Try it
Among the records below, find the line that has "let r := wearRec d l.line i"; from there, give the lines again exactly, and stop after the line that has "if s ≤ 1 ∧ flag d tagEnum then".

....................

-- ==== Sys2Proof/Machine/Tag.lean ====
section
/-! DEFINITION. Whorl tags (R343 to R354, R361, R362): frames on the line, the enumeration walk, passes and lanes, and
the matching of tags to wear records. -/

namespace Sys2Proof.Machine

/-! ### Lanes -/

/-- What lane `i` works on. -/
def tagLane (d : Dev) (i : Nat) : Option TagLane := tget (fun _ => none) d.tag.lanes i

/-- What lane `i` works on, changed. -/
def putLane (i : Nat) (x : Option TagLane) (d : Dev) : Dev :=
  { d with tag := { d.tag with lanes := tset (fun _ => none) d.tag.lanes i x } }

/-- A lane works line `k`. -/
def lineBusy (d : Dev) (k : Nat) : Bool :=
  (List.range 24).any (fun i => ((tagLane d i).map (fun l => l.line == k)).getD false)

/-- The day of R345. -/
def tagDay (d : Dev) : Nat := (ptpNs d).toNat / 86400000000000

/-- WRITE_OFFSET in force (R19, R363). -/
def writeOffset (d : Dev) : Nat := inRange 0 86399 (rd d tagWriteOffset) 7200

/-- The bits of bytes, most significant first. -/
def msbBits (l : List Byte) : List Bool := l.flatMap (fun b => (List.range 8).map (fun i => bit b.toNat (7 - i)))

/-- CMD, ADDR and PAYLOAD of a frame (R349). -/
def tagBody (cmd addr : Nat) (data : List Byte) : List Byte :=
  BitVec.ofNat 8 cmd :: (if 0x80 ≤ cmd then beBytes 8 addr else beBytes 2 addr) ++ data

/-- The bits of a downlink frame (R349). -/
def tagFrameBits (cmd addr : Nat) (data : List Byte) : List Bool :=
  let b := tagBody cmd addr data
  msbBits ([0xAA, 0xAA, 0x2D, 0xD4] ++ b ++ beBytes 2 (crc16 b))

/-- Tones of downlink bits: 31 kHz mark, 29 kHz space, 96 samples each (R346). -/
def bitTones (l : List Bool) : List (Nat × Nat) := l.map (fun b => (if b then 31000 else 29000, 96))

/-- Samples of a run of tones. -/
def tonesLen (l : List (Nat × Nat)) : Nat := (l.map (fun t => t.2)).sum

/-- Payload bytes of a command's reply (R350). -/
def replyLen (cmd : Nat) : Nat := if cmd = 2 then 0 else if cmd / 16 = 2 then 1 else 32

/-! ### The signal on the line (R346, R348) -/

/-- The signal of line `k`. -/
def tagSig (d : Dev) (k : Nat) : Option TagSig := d.tag.sigs.find? (fun s => s.line == k)

/-- The signal of line `k` replaced. -/
def putSig (s : TagSig) (d : Dev) : Dev :=
  { d with tag := { d.tag with sigs := s :: d.tag.sigs.filter (fun x => x.line != s.line) } }

/-- The signal of line `k` changed. -/
def onSig (k : Nat) (f : TagSig → TagSig) (d : Dev) : Dev :=
  { d with tag := { d.tag with sigs := d.tag.sigs.map (fun s => if s.line = k then f s else s) } }

/-- The sample of a signal at which the present output frame begins. -/
def sigPos (d : Dev) (s : TagSig) : Nat := nSamp d * ((workFrame d).toNat - s.first)

/-- The phase of a signal after `x` samples, with the tone of sample `x`: none once it has ended. -/
def segAt (carry : Bool) : List (Nat × Nat) → Nat → W32 → Option W32
  | [], x, ph => if carry then some (ph + BitVec.ofNat 32 (x * (Config.toneStep 30000 96000).toNat)) else none
  | (f, n) :: r, x, ph =>
    if x < n then some (ph + BitVec.ofNat 32 (x * (Config.toneStep f 96000).toNat))
    else segAt carry r (x - n) (ph + BitVec.ofNat 32 (n * (Config.toneStep f 96000).toNat))

/-- The tag signal's sample `i` of the present output frame on line `k` (R313, R346). -/
def tagSample (d : Dev) (k i : Nat) : Int :=
  match tagSig d k with
  | none => 0
  | some s =>
    let x := sigPos d s + i
    let fade := match s.cut with | some c => 11 - (x - c) | none => 12
    if fade = 0 then 0
    else match segAt s.carry s.segs x 0 with
      | some ph => toneSample (dbAmp (rd d tagTagLevel) 0) ph fade
      | none => 0

/-- The tone term of a line's samples: a night tone or tag signalling, never both (R313, R346). -/
def toneTerm (d : Dev) (k i : Nat) : Int :=
  if tonePlays d k || ((supLine d k).fade.map (fun f => decide (nSamp d * ((workFrame d).toNat - f.first) < 12))).getD false then
    nightSample d k i
  else tagSample d k i

/-! ### The uplink (R346) -/

/-- The amplitude of 30 kHz in 96 samples of sense current (R346; its scale is a DESIGN CHOICE, log entry 143). -/
def iqAmp (l : List Int) : Word :=
  let s := (l.foldl (fun (a : Nat × Word × Word) x =>
    let t := turn (5 * a.1) 16
    (a.1 + 1, fadd a.2.1 (fmul (fint x) t.1), fsub a.2.2 (fmul (fint x) t.2))) (0, 0, 0)).2
  fdiv (hypot s.1 s.2) (fint 48)

/-- A lane waits for an uplink that begins at sample `x` of the signal. -/
def upFrom (x : Nat) : TagUp := { start := x, buf := [], carrier := none, halves := [] }

/-- One more sample of sense current (R346): the first 96 give the carrier's amplitude, every 96 after them a half-bit. A
half-bit with a concealed sample is not loaded, nor is any after a carrier with one (log entry 143). -/
def TagUp.feed (delta : Nat) (x : Option Int) (u : TagUp) : TagUp :=
  let buf := x :: u.buf
  if buf.length < 96 then { u with buf := buf }
  else
    let whole := buf.all (fun v => v.isSome)
    let amp := iqAmp (buf.reverse.map (fun v => v.getD 0))
    match u.carrier with
    | none => { u with buf := [], carrier := some (if whole then amp else w64 b64.infBits) }
    | some c => { u with buf := [], halves := u.halves ++ [whole && flt (fadd c (fint delta)) amp] }

/-- The bits of an uplink measured so far (R346). -/
def upBits : List Bool → List UpBit
  | a :: b :: r => (match a, b with
      | true, false => .zero | false, true => .one | true, true => .collision | false, false => .empty) :: upBits r
  | _ => []

/-- The sense frame that closes at a tick, measured by a lane: the sample of the signal displaced by BULK_DELAY (R346). -/
def tagSense (d : Dev) (l : TagLane) : TagLane :=
  match l.up, tagSig d l.line with
  | some u, some s =>
    let n := nSamp d
    let m := (workFrame d).toNat
    let fr := senseFrame d l.line
    { l with up := some ((List.range n).foldl (fun u (i : Nat) =>
      let x : Int := ((n * m + i : Nat) : Int) - (rd d (supBulkDelay l.line) + n * s.first : Nat)
      if x + 96 < u.start then u
      else u.feed (rd d tagUpDelta) (fr.map (fun f => (nth f i (0, 0)).2))) u) }
  | _, _ => l

/-- Signals that have ended are forgotten. -/
def tagAdvance (d : Dev) : Dev :=
  { d with tag := { d.tag with sigs := d.tag.sigs.filter (fun s =>
    let x := sigPos d s + nSamp d
    !(match s.cut with | some c => decide (c + 12 ≤ x) | none => false) && (segAt s.carry s.segs x 0).isSome) } }

/-- The carrier of line `k` ends with the tones already given. -/
def sigDone (k : Nat) (d : Dev) : Dev := onSig k (fun s => { s with carry := false }) d

/-- The signal of line `k` ends at the next frame with a fade (R348, R362). -/
def sigCut (k : Nat) (d : Dev) : Dev := onSig k (fun s => { s with cut := some (sigPos d s) }) d

/-! ### Wear records by tag -/

/-- The record of line `k` at a short address. -/
def recAt (d : Dev) (k a : Nat) : Option (Nat × WearRec) :=
  if wearPtr d k = 0 then none
  else ((List.range 64).map (fun i => (i, wearRec d k i))).find? (fun r => r.2.valid && r.2.present && r.2.saddr == a)

/-- The last write of a tag. -/
def lastSent (d : Dev) (id : Nat) : Option TagWrite := d.tag.writes.find? (fun w => w.id == id)

/-- A page-2 write to the tag is due and allowed (R345). -/
def mayWrite (d : Dev) (id : Nat) : Bool :=
  d.tag.dueDay == some (tagDay d) &&
  (match lastSent d id with | some w => w.day != tagDay d || w.differs | none => true)

/-- Page 2 as the module writes it (R344, R345). -/
def pageTwo (r : WearRec) (stamp : Word) : List Byte :=
  leBytes 8 r.dose ++ leBytes 4 r.overtemp ++ leBytes 4 0 ++ leBytes 8 stamp.toNat ++ leBytes 8 0

/-! ### Steps of a line (R353, R354) -/

/-- PASS_DONE once no line is queued and no lane works (R353). -/
def passCheck (d : Dev) : Dev :=
  if flag d tagPassActive && d.tag.queue.isEmpty && (List.range 24).all (fun i => (tagLane d i).isNone) then
    raise .tag 0 (wr d tagPassActive 0)
  else d

/-- A line fails: its record, event and reason (R353, R361, R363). -/
def lineFail (i k reason : Nat) (d : Dev) : Dev :=
  let d1 := wr (wr (putLane i none (sigDone k d)) (tagLstate k) 6) (tagReason k) reason
  passCheck (raise .tag 1 (logEv 0x4102 0 1 [(2, k), (2, reason)] 0 d1))

/-- Pages read of a tag. -/
def pageOf (l : TagLane) (a p : Nat) : Option (List Byte) :=
  (l.pages.find? (fun x => x.1 == a && x.2.1 == p)).map (fun x => x.2.2)

/-- A field of a page. -/
def pageField (p : List Byte) (o n : Nat) : Nat := ofLe ((p.drop o).take n)

/-- The larger of two doses (R354). -/
def maxDose (a b : Nat) : Nat := if flt (w64 a) (w64 b) then b else a

/-- A record updated from the pages read of its tag (R354). -/
def recFromPages (l : TagLane) (a : Nat) (r : WearRec) : WearRec :=
  let r0 := { r with saddr := a, present := true }
  let r1 := match pageOf l a 0 with
    | some p => { r0 with model := pageField p 8 2, rated := pageField p 0x0C 4 }
    | none => r0
  let r2 := match pageOf l a 1 with
    | some p => { r1 with tap := pageField p 0 4, install := pageField p 4 4 }
    | none => r1
  match pageOf l a 2 with
  | some p => { r2 with dose := maxDose r2.dose (pageField p 0 8), overtemp := max r2.overtemp (pageField p 8 4),
                        writes := pageField p 0x0C 4 }
  | none => r2

/-- A new record for a tag. -/
def newRec (l : TagLane) (a id : Nat) : WearRec :=
  let r := recFromPages l a { wearRecOf 0 with id := id, valid := true }
  match pageOf l a 2 with
  | some p => { r with last := pageField p 0x10 8 }
  | none => r

/-- The absent record with the oldest LAST_WRITE (R354). -/
def oldestAbsent (rs : List (Nat × WearRec)) : Option (Nat × WearRec) :=
  (rs.filter (fun r => !r.2.present)).foldl (fun m r => match m with
    | some x => if r.2.last < x.2.last then some r else some x
    | none => some r) none

/-- One tag found is matched to the records of its line (R354). -/
def matchTag (l : TagLane) (a id : Nat) (d : Dev) : Dev :=
  let k := l.line
  let rs := (List.range 64).map (fun i => (i, wearRec d k i))
  match rs.find? (fun r => r.2.valid && r.2.id == id) with
  | some r => putWearRec k r.1 (recFromPages l a r.2) d
  | none =>
    if (pageOf l a 0).isNone then d
    else match rs.find? (fun r => !r.2.valid) with
      | some r => putWearRec k r.1 (newRec l a id) d
      | none => match oldestAbsent rs with
        | some r => logEv 0x4105 0 0 [(2, k), (8, r.2.id)] 0 (putWearRec k r.1 (newRec l a id) d)
        | none => d

/-- The tags a lane found: short address and ID. -/
def foundTags (d : Dev) (l : TagLane) : List (Nat × Nat) :=
  (List.range (rd d (tagTags l.line))).filterMap (fun a =>
    match pageOf l a 0, l.ids[a]? with
    | some p, _ => some (a, pageField p 0 8)
    | none, some id => some (a, id.toNat)
    | none, none => none)

/-- The READ step ends: tags are matched to wear records (R354). -/
def matchTags (l : TagLane) (d : Dev) : Dev :=
  if wearPtr d l.line = 0 then d
  else
    let found := foundTags d l
    let gone := (List.range 64).filter (fun i =>
      let r := wearRec d l.line i
      r.valid && r.present && !found.any (fun f => f.2 == r.id))
    let d1 := forEach gone (fun i d => logEv 0x4104 0 1 [(2, l.line), (8, (wearRec d l.line i).id)] 0
      (putWearRec l.line i { wearRec d l.line i with present := false } d)) d
    forEach found (fun f d => matchTag l f.1 f.2 d) d1

/-- The reads of the READ step (R353). -/
def readTodo (n : Nat) : List (Nat × Nat) :=
  (List.range n).flatMap (fun a => [(0x10, a), (0x11, a), (0x12, a)])

/-- The writes of the WRITE_DUE step (R345, R353). -/
def writeTodo (d : Dev) (k : Nat) : List (Nat × Nat) :=
  if wearPtr d k = 0 then []
  else (((List.range 64).map (wearRec d k)).filter (fun r => r.valid && r.present && mayWrite d r.id)).map (fun r => (0x22, r.saddr))

/-- Line done: its lane is free (R353). -/
def lineDone (i k : Nat) (d : Dev) : Dev := passCheck (putLane i none (wr (sigDone k d) (tagLstate k) 5))

/-- A lane begins the first selected step at or after `s`; a step with nothing to do ends at once (R353). -/
def beginStep (i : Nat) (l : TagLane) (s : Nat) (d : Dev) : Dev :=
  let k := l.line
  if s ≤ 1 ∧ flag d tagEnum then
    putLane i (some { l with step := 1, tx := none, walk := none, todo := [] }) (wr d (tagLstate k) 2)
  else if s ≤ 2 ∧ flag d tagRead ∧ rd d (tagTags k) ≠ 0 then
    putLane i (some { l with step := 2, tx := none, walk := none, todo := readTodo (rd d (tagTags k)), pages := [] })
      (wr d (tagLstate k) 3)
  else
    let d1 := if s ≤ 2 ∧ flag d tagRead then matchTags { l with pages := [] } d else d
    let todo := writeTodo d1 k
    if s ≤ 3 ∧ flag d tagWriteDue ∧ !todo.isEmpty then
      putLane i (some { l with step := 3, tx := none, walk := none, todo := todo }) (wr d1 (tagLstate k) 4)
    else lineDone i k d1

....................

Solution to this exercise
      let r := wearRec d l.line i
      r.valid && r.present && !found.any (fun f => f.2 == r.id))
    let d1 := forEach gone (fun i d => logEv 0x4104 0 1 [(2, l.line), (8, (wearRec d l.line i).id)] 0
      (putWearRec l.line i { wearRec d l.line i with present := false } d)) d
    forEach found (fun f d => matchTag l f.1 f.2 d) d1

/-- The reads of the READ step (R353). -/
def readTodo (n : Nat) : List (Nat × Nat) :=
  (List.range n).flatMap (fun a => [(0x10, a), (0x11, a), (0x12, a)])

/-- The writes of the WRITE_DUE step (R345, R353). -/
def writeTodo (d : Dev) (k : Nat) : List (Nat × Nat) :=
  if wearPtr d k = 0 then []
  else (((List.range 64).map (wearRec d k)).filter (fun r => r.valid && r.present && mayWrite d r.id)).map (fun r => (0x22, r.saddr))

/-- Line done: its lane is free (R353). -/
def lineDone (i k : Nat) (d : Dev) : Dev := passCheck (putLane i none (wr (sigDone k d) (tagLstate k) 5))

/-- A lane begins the first selected step at or after `s`; a step with nothing to do ends at once (R353). -/
def beginStep (i : Nat) (l : TagLane) (s : Nat) (d : Dev) : Dev :=
  let k := l.line
  if s ≤ 1 ∧ flag d tagEnum then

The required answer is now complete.